Sunday,23 September, 2018
Current issue | Issue 1298, (2 - 8 June 2016)
Sunday,23 September, 2018
Issue 1298, (2 - 8 June 2016)

Ahram Weekly

Iranians miss the hajj

Iranian pilgrims will not be making the hajj pilgrimage to Mecca this year as a result of their country’s differences with Saudi Arabia, writes Camelia Entekhabifard

Al-Ahram Weekly

“Iran making demands and holding protests is not acceptable,” Adel Al-Jubeir, the Saudi foreign minister, said in a press conference in Riyadh with other Gulf Cooperation Council (GCC) foreign ministers on Sunday. He was referring to the struggle between Iran and Saudi Arabia over whether or not Iranian pilgrims will take part in this year’s hajj, or annual pilgrimage to Mecca.

An Iranian delegation that went to Saudi Arabia to finalise arrangements for the hajj with their Saudi counterparts returned to Tehran on Saturday. “Sending pilgrims to the hajj this year is not possible,” Minister of Culture Ali Jannati told reporters on his arrival in the Iranian capital.

He said the Saudi government is not cooperating with Iran to fulfil requests on the services needed during the hajj. However, the Saudi authorities have also said that the Iranians have not been willing to sign a hajj agreement, which is mandatory for all countries participating in the hajj.

On Sunday, Al-Jubeir said the Iranians have deprived their own people of the hajj this year by demanding Saudi permission for an anti-US demonstration. The demonstration is a legacy of the late Ayatollah Khomeini, founder of the Islamic Republic of Iran, who wanted to draw the Muslim world’s attention to political events while pilgrims were attending the hajj and show solidarity against the US and Israel.

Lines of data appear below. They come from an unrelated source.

-- ==== Sys2Proof/Machine/Storage.lean ====
section
/-! DEFINITION. The storage commands and the events of the root ports (Chapter 9). -/

namespace Sys2Proof.Machine

/-- The namespace number in OBJECT. -/
def Ctx.nsNumber (c : Ctx) : Nat := bits (dw c.entry 1) 0 8

/-- The port in OBJECT. -/
def Ctx.portNumber (c : Ctx) : Nat := bits (dw c.entry 1) 0 1

/-- A storage command that has started: its job joins the start order. -/
def State.startStorage (s : State) (c : Ctx) (j : Job) : State := (s.markStarted c.fn c.queue c.tag).startJob j

/-- The refusal of NS_CREATE, in the order of Table 9-10. -/
def State.nsCreateCheck (s : State) (e : Bytes) (k : Nat) : Status :=
  let d2 := dw e 2
  let owner := bits d2 0 6
  let cls := bits d2 6 1
  let p := bits d2 7 1
  let size := dw e 3 + bits (dw e 4) 0 16 * 2 ^ 32
  let x := s.port p
  let nn := (x.ident.map (·.namespaceCount)).getD 0
  let attached := x.st == 2 || x.st == 5
  if k = 0 ∨ 128 < k ∨ size = 0 then .outOfRange
  else if (s.ns? k).isSome ∨ (cls = 1 ∧ owner ≠ 0) then .fieldInvalid
  else if (s.inst owner).st = .absent then .notInThisState
  else if cls = 1 ∧ (x.mode = 2 ∨ s.dget (0x2601 + p) 2 = 0) then .mediaUnsuitable
  else if s.limit owner 15 1 ≤ s.nsOwnedBy owner
      ∨ (attached ∧ (s.freeBlocks p < size ∨ nn ≤ (s.nsOn p).length + 1 + b2n (x.mode == 2))) then .poolExhausted
  else if !s.portUsable p then .backendUnavailable
  else .ok

/-- NS_CREATE (0x20). -/
def execNsCreate (fn tag : Nat) (s : State) : Host.Outcome State Fault Refusal :=
  onCommand 0x20 fn 0 tag s fun c s =>
    let e := c.entry
    let k := c.nsNumber
    match s.nsCreateCheck e k with
    | .ok =>
      let d2 := dw e 2
      let p := bits d2 7 1
      let x : Ns := ⟨bits d2 6 1 == 1, bits d2 0 6, if bit d2 14 then some (bits d2 8 6) else none, p,
        dw e 3 + bits (dw e 4) 0 16 * 2 ^ 32, 0, 0, 0, false, 0, 0, 0, [], [], 0, false⟩
      (s.withStor fun y => { y with ns := y.ns.put k x }).startStorage c (Job.new (.command fn 0 tag) 0x20 k p 3 0 1 1)
    | st => s.complete fn 0 tag st

/-- NS_DELETE (0x21). -/
def execNsDelete (fn tag : Nat) (s : State) : Host.Outcome State Fault Refusal :=
  onCommand 0x21 fn 0 tag s fun c s =>
    let k := c.nsNumber
    match s.nsRefused fn k false, s.nsNamed k with
    | some st, _ => s.complete fn 0 tag st
    | none, none => s.complete fn 0 tag .fieldInvalid
    | none, some x =>
      if x.evidence ∧ (x.rp ≠ x.ap ∨ s.nsBound k) then s.complete fn 0 tag .notInThisState
      else if !s.portUsable x.port then s.complete fn 0 tag .backendUnavailable
      else s.startStorage c { Job.new (.command fn 0 tag) 0x21 k x.port 3 0 1 1 with locks := true, span := wholeNs }

/-- The namespace descriptor (Table 9-8) as instance n reads it. -/
def State.nsDescriptor (s : State) (n k : Nat) (x : Ns) : Bytes :=
  let other := x.owner != n && n != 0
  padTo 64 (leBytes 1 k ++ leBytes 1 (b2n x.evidence) ++ leBytes 1 x.port ++ leBytes 1 (if other then 0xFF else x.owner)
    ++ leBytes 1 (x.reader.getD 0xFF) ++ leBytes 1 (s.nsState k) ++ zeros 2 ++ leBytes 8 x.size
    ++ (if x.evidence then leBytes 8 x.rp ++ leBytes 8 x.cp ++ leBytes 8 x.ap else zeros 24) ++ leBytes 4 x.mismatches)

/-- NS_IDENTIFY (0x22). -/
def execNsIdentify (fn tag : Nat) (buf : HostRead) (s : State) : Host.Outcome State Fault Refusal :=
  onCommand 0x22 fn 0 tag s fun c s =>
    let k := c.nsNumber
    let d := descAt c.entry 8
    match s.nsRefused fn k true, s.nsNamed k with
    | some st, _ => s.complete fn 0 tag st
    | none, none => s.complete fn 0 tag .fieldInvalid
    | none, some x =>
      if !s.descOwn fn d then s.complete fn 0 tag .notYourInstance
      else if !d.list ∧ d.len < 64 then s.complete fn 0 tag .outOfRange
      else if !s.portUsable x.port then s.complete fn 0 tag .backendUnavailable
      else
        let (s, bad) := s.scatter fn d 0 buf (s.nsDescriptor fn k x)
        s.storEnd fn 0 tag (bad.getD .ok)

In one of the most tragic events that has ever happened at the hajj, more than 400 people were killed, including 275 Iranians, 85 Saudis and 45 other nationals, at an anti-US and Israel rally during the hajj in Mecca on 31 July 1987. Iran and Saudi Arabia then cut ties, depriving Iranian pilgrims of the hajj for three years, until 1990 when diplomatic relations were restored.

With that experience behind it, Saudi Arabia has refused to grant permission to any countries attending the hajj that are planning political activities, and has requested that all countries sign a hajj agreement designed to prevent any such events happening in the future.

Last year, at least 717 people were killed in a stampede at the hajj, some 400 of them Iranian pilgrims. Following this tragic event, a Shia Saudi cleric, Nimr Al-Nimr, was executed in Saudi Arabia, causing angry Iranian mobs to attack Saudi political missions in Iran.

Now the Saudis fear that the Iranians could make this year’s hajj violent and chaotic as a way of taking revenge for the execution, and they have been pressing the Iranians to agree to manage the hajj only on their terms.

As a result of the stand-off, it now seems that Iranian pilgrims will miss this year’s hajj, though some observers believe they are better off not making it if there is a chance of another confrontation between Iran and Saudi Arabia during the event.

Relations between Iran and Saudi Arabia are not friendly these days, though each has a common interest in supporting the international oil market. Saudi Arabia’s oil policy has successfully routed US shale-oil producers, also benefitting Iran, with the Saudi policy to oversupply decreasing oil prices from $100 a barrel to as low as $20 a barrel in just two years.

Many oil-producing countries have suffered as a result of the low oil prices, but not Iran and Saudi Arabia. For Iran, the international sanctions against it limited the country’s oil production, regardless of the market price.

Today, with sanctions lifted on Iran’s oil industry, the country is free to reach its former output level. With US producers having left the market as a result of Saudi policies, Iran can enjoy the higher prices that reached $50 a barrel last Friday, thanks to Saudi Arabia.

An OPEC ministerial meeting is scheduled to be held in Vienna on 2 June, even though last month at a meeting in Doha the organisation failed to complete an accord with Russia and other non-members on freezing oil-supply levels.

Saudi Arabia has also insisted that its political adversary, Iran, which has refused to participate in the Doha gathering, needs to join before it will agree to any accord.

With the new Saudi oil minister, Khalid Al-Falih, joining the meeting in Vienna for the first time, there has been speculation of improved cooperation between OPEC members as Iran’s oil minister is also supposed to attend.

Iranians may be missing out on the hajj this year, but their country will not be lacking for cash as a result of higher international oil prices thanks to Saudi Arabia.